Created by Chef Thomas

A jar of properly pickled onions, peeled at the kitchen table on an October afternoon and put away to mature in time for cold meat and good cheese at Christmas.

Sauces & Condiments
British
Make Ahead
Picnic
1 hr
Active Time
15 min cookPT1H15M plus overnight brining and six weeks maturing total
Yield2 large jars (about 1.5 litres)

There's a particular weekend in October when the pickling onions appear at the market and I know what Saturday afternoon is going to look like. A bowl of small, papery onions. A sharp knife. The radio on. A glass of something to make the tedium feel like a ritual rather than a chore. Pickling onions is one of those jobs that has to be done in one sitting, so you may as well settle into it.
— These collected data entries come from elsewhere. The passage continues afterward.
/-- SHAPER_REFILL (R183): the next refill boundary; one reached already and not yet applied applies now. -/
def shaperRefill (s : State) (n : Nat) : State :=
  let m := (egressOf s n).refilled
  let s :=
    if m < refillBoundary s then s
    else elapse s (ceilDiv ((refillBoundary s + 1) * 4096) 5 - tickCount s)
  if !isEnabled s (egsPage n) then s else refillShapers s n

/-- SHAPER_REFILL (R183). -/
def execShaperRefill (port : Nat) (s : State) : Res := onUnit "port" port 2 (shaperRefill s port)

/-! ## Gate lists (R184 to R191, R229) -/

/-- Offset of GCL_CTRL on an EGS page and of MLX_PGL_CTRL on an MLX page. -/
def gateBase (page : Nat) : Nat := if blockOf page = some .egs then 0x140 else 0x180

/-- A command on a page with gate lists; there is none elsewhere. -/
def onGates (page : Nat) (t : State) : Res :=
  if page ∈ gatePages then .next t else .fault (.noSuchUnit "gate list engine" page)

/-- The time of a swap requested now (R186): the first boundary of the active cycle at or after the pending base, or the
next one where the base is past; with no active list the first cycle start of the pending list. -/
def swapTime (g : GateEngine) (t : Nat) : Nat :=
  let base := g.pending.baseS * 1000000000 + g.pending.baseNs
  let after (l : GateList) (series x : Nat) : Nat :=
    if l.cycle = 0 then x else x + ((l.cycle - l.offset series x) % l.cycle)
  if g.isActive then
    if t ≤ base then after g.active g.series base else after g.active g.series (t + 1)
  else after g.pending base t

/-- What a write of GCL_CTRL does (R186, R187): a request while one waits is ignored; with the time base not set it is
refused. -/
def swapEffect (page : Nat) (before after : State) : State :=
  let v := regOf after page (gateBase page)
  let s := gatesTo { after with regs := before.regs } page
  let g := gateOf s page
  if !bit v 0 || g.swapPending then s
  else if !s.time.isSet then
    let s := blockError s page 0x0102 0
    if blockOf page = some .egs then alert s page O.EGS_ALERT 1 else s
  else
    setGate s page { g with swapPending := true, swapAt := swapTime g (devNs s) }

/-- GCL_SWAP (R186, R187). -/
def execGclSwap (req page : Nat) (s : State) : Res :=
  onGates page (writeBlock (swapEffect page) s req page (gateBase page) 1#32)

/-- SWAP_DONE (R186, R188, R191): the swap's moment comes. -/
def swapDone (s : State) (page : Nat) : State :=
  let g := gateOf s page
  if g.swapPending then gatesTo (deviceTo s g.swapAt) page else s

/-- SWAP_DONE (R186). -/
def execSwapDone (page : Nat) (s : State) : Res := onGates page (swapDone s page)

/-- GATE_ENTRY_BOUNDARY (R185): the device time reaches the next boundary: one reached already and not yet applied applies
now. -/
def entryBoundary (s : State) (page : Nat) : State :=
  let g := gateOf s page
  let s := if g.entry = g.entryAt (devNs s) then deviceTo s (g.nextBoundary (devNs s)) else s
  let s := gatesTo s page
  if blockOf page = some .egs then settlePort s (page - 0x038) else s

/-- GATE_ENTRY_BOUNDARY (R185). -/
def execGateEntryBoundary (page : Nat) (s : State) : Res := onGates page (entryBoundary s page)

/-- The gates that an engine's mask holds: 64 queues, or 8 slots (R184, R229). -/
def gateCount (page : Nat) : Nat := if blockOf page = some .egs then 64 else 8

/-- What a write of GCL_CMD does (R187): READ copies an entry of either list; WRITE stores an entry of the pending list. -/
def gateCmdEffect (page : Nat) (_ after : State) : State :=
  let b := gateBase page
  let v := regOf after page (b + 0x18)
  let s := gatesTo (setReg after page (b + 0x18) (putField v 31 1 0)) page
  let op := field v 0 2
  let i := regField s page (b + 0x08) 0 8
  let active := bit (regOf s page (b + 0x08)) 8
  let g := gateOf s page
  if !bit v 31 then s
  else if op = 1 then
    let e := (if active then g.active else g.pending).entries.getD i {}
    let s := setReg s page (b + 0x0C) (Word.ofNum e.mask)
    let s := if gateCount page = 64 then setReg s page (b + 0x10) (Word.ofNum (e.mask / 2 ^ 32)) else s
    setReg s page (b + 0x14) (Word.ofNum e.dur)
  else if op = 2 then
    if active then blockError s page 0x0100 i
    else if g.swapPending then blockError s page 0x0101 i
    else
      let mask := ((regOf s page (b + 0x0C)).toNat + 2 ^ 32 * (regOf s page (b + 0x10)).toNat) % 2 ^ gateCount page
      let e : GateEntry := ⟨mask, regField s page (b + 0x14) 0 30⟩
      setGate s page { g with pending := { g.pending with entries := g.pending.entries.set i e } }
  else s

/-- A write of GCL_CMD with GO = 1. -/
def gateCommand (s : State) (req page op : Nat) : State :=
  writeBlock (gateCmdEffect page) s req page (gateBase page + 0x18) (packWord [(31, 1), (0, op)])

/-- GCL_READ (R187). -/
def execGclRead (req page : Nat) (s : State) : Res := onGates page (gateCommand s req page 1)

/-- GCL_WRITE (R187). -/
def execGclWrite (req page : Nat) (s : State) : Res := onGates page (gateCommand s req page 2)

/-- What a write of a pending-list register does (R187): dropped and logged while a swap waits. `o` is its offset from
GCL_CTRL. -/
def pendingRegEffect (page o : Nat) (before after : State) : State :=
  let v := regOf after page (gateBase page + o)
  let s := gatesTo { after with regs := before.regs } page
  let g := gateOf s page
  let p := g.pending
  if g.swapPending then blockError s page 0x0101 (regField s page (gateBase page + 0x08) 0 8)
  else
    setGate s page { g with pending :=
      if o = 0x20 then { p with baseS := p.baseS / 2 ^ 32 * 2 ^ 32 + v.toNat }
      else if o = 0x24 then { p with baseS := p.baseS % 2 ^ 32 + 2 ^ 32 * field v 0 16 }
      else if o = 0x28 then { p with baseNs := v.toNat }
      else if o = 0x2C then { p with cycle := v.toNat }
      else { p with len := v.toNat } }

/-- What a write of a register of a gate list block does beyond the store. -/
def gateRegEffect (page off : Nat) (before after : State) : State :=
  let o := off - gateBase page
  if o = 0x00 then swapEffect page before after
  else if o = 0x18 then gateCmdEffect page before after
  else if 0x20 ≤ o && o ≤ 0x30 then pendingRegEffect page o before after
  else after

/-! ## Histograms (R192, R193) -/

/-- The bin of a value in units of 2^shift (R192). -/
def histBin (v shift : Nat) : Nat :=
  let u := v / 2 ^ shift
  if u = 0 then 0 else min 15 (Nat.log2 u + 1)

/-- One bin takes a sample; bins stop at 0xFFFF_FFFF. -/
def addSample (h : Tab Nat) (i : Nat) : Tab Nat := h.modify i 0 fun c => min 0xFFFFFFFF (c + 1)

/-- Every queue of the port is sampled (R192). -/
def takeSample (s : State) (n : Nat) : State :=
  let cfg := regOf s (egsPage n) O.EGS_HIST_CFG
  let t := updateEgress s n fun e => { e with sampledAt := some (tickCount s) }
  (List.range 64).foldl (fun t q =>
    updateEgress t n fun e => { e with
      depth := addSample e.depth (q * 16 + histBin (queueCells s (swcQueue n q)) (field cfg 16 4))
      sojourn := addSample e.sojourn (q * 16 + histBin (sojournOf s n q) (field cfg 24 5)) }) t

/-- HIST_SAMPLE (R192): the next multiple of INTERVAL_US; one that is now and not yet sampled is taken now. -/
def histSample (s : State) (n : Nat) : State :=
  let cfg := regOf s (egsPage n) O.EGS_HIST_CFG
  let step := max 1 (field cfg 0 10) * 800
  if !bit cfg 31 || !isEnabled s (egsPage n) then s
  else
    let t := tickCount s
    let s := if t % step = 0 && (egressOf s n).sampledAt ≠ some t then s else elapse s (step - t % step)
    takeSample s n

/-- HIST_SAMPLE (R192). -/
def execHistSample (port : Nat) (s : State) : Res := onUnit "port" port 2 (histSample s port)

/-- The 16 bins of the histogram that EGS_HIST_SEL names (R193). -/
def selectedBins (s : State) (n : Nat) : Tab Nat :=
  let e := egressOf s n
  let sel := regOf s (egsPage n) O.EGS_HIST_SEL
  let h := if bit sel 8 then e.sojourn else e.depth
  (List.range 16).foldl (fun t b =>
    match h.get (field sel 0 6 * 16 + b) with
    | none => t
    | some c => t.set b c) .empty

/-- The histogram that EGS_HIST_SEL names is zeroed. -/
def zeroSelected (s : State) (n : Nat) : State :=
  let sel := regOf s (egsPage n) O.EGS_HIST_SEL
  let keep (h : Tab Nat) : Tab Nat := h.filter fun i _ => i / 16 ≠ field sel 0 6
  updateEgress s n fun e => if bit sel 8 then { e with sojourn := keep e.sojourn } else { e with depth := keep e.depth }

/-- What a write of EGS_HIST_CMD does (R193). -/
def histCmdEffect (n : Nat) (_ after : State) : State :=
  let v := regOf after (egsPage n) O.EGS_HIST_CMD
  let s := setReg after (egsPage n) O.EGS_HIST_CMD (putField v 31 1 0)
  let op := field v 0 2
  if !bit v 31 || op = 0 then s
  else if op = 3 then updateEgress s n fun e => { e with depth := .empty, sojourn := .empty }
  else
    let t := updateEgress s n fun e => { e with snap := selectedBins s n }
    if op = 2 then zeroSelected t n else t

/-- A write of EGS_HIST_CMD with GO = 1. -/
def histCommand (s : State) (req n op : Nat) : State :=
  writeBlock (histCmdEffect n) s req (egsPage n) O.EGS_HIST_CMD (packWord [(31, 1), (0, op)])

/-- HIST_SNAP (R193). -/
def execHistSnap (req port : Nat) (s : State) : Res := onUnit "port" port 2 (histCommand s req port 1)

/-- HIST_SNAP_CLEAR (R193). -/
def execHistSnapClear (req port : Nat) (s : State) : Res := onUnit "port" port 2 (histCommand s req port 2)

/-- HIST_CLEAR_ALL (R193). -/
def execHistClearAll (req port : Nat) (s : State) : Res := onUnit "port" port 2 (histCommand s req port 3)

/-- What a write of an EGS register does beyond the store. -/
def egsEffect (n off : Nat) (before after : State) : State :=
  if off = O.EGS_QCFG || off = O.EGS_QSHP_RATE || off = O.EGS_QSHP_BURST then queueRegEffect n off before after
  else if 0x120 ≤ off && off < 0x140 then subShaperEffect n off (regOf after (egsPage n) off) after
  else if off = O.EGS_HIST_CMD then histCmdEffect n before after
  else if 0x140 ≤ off && off ≤ 0x190 then gateRegEffect (egsPage n) off before after
  else if off = O.EGS_CFG then settlePort after n
  else after

/-- What a write of an MLX register does beyond the store. -/
def mlxEffect (k off : Nat) (before after : State) : State :=
  if 0x180 ≤ off && off ≤ 0x1D0 then gateRegEffect (0x060 + k) off before after else after

end Sys2Proof.Machine
end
I'm not going to pretend the peeling is fun. It isn't. Your hands will smell of onion for two days and you'll wonder, somewhere around the fortieth one, why you started. But there's a reason people have been doing this for generations. A jar of proper pickled onions on the table at Christmas, alongside a wedge of mature cheddar, a slice of cold ham, a hunk of bread, a spoonful of chutney: this is the food that needs no occasion and asks for no fuss. The ploughman's lunch is a quiet kind of perfection, and a good pickled onion is the thing that holds it together.

The trick, if there is one, is patience. Cold vinegar over cold onions, so they stay crunchy. A long brine to firm them up. And then the wait. Six weeks at least, eight if you can manage it. I wrote it down in the notebook the first year I made them: peeled October, opened December, gone by February. They never last as long as you think they will.

A recipe is a conversation, not a contract, so adjust the spices to your taste. More chilli if you like a kick. A bit less sugar if you want them properly sharp. The ratio of vinegar to spice is the foundation; everything else is yours.

The technique, the tradition, and the story behind every dish.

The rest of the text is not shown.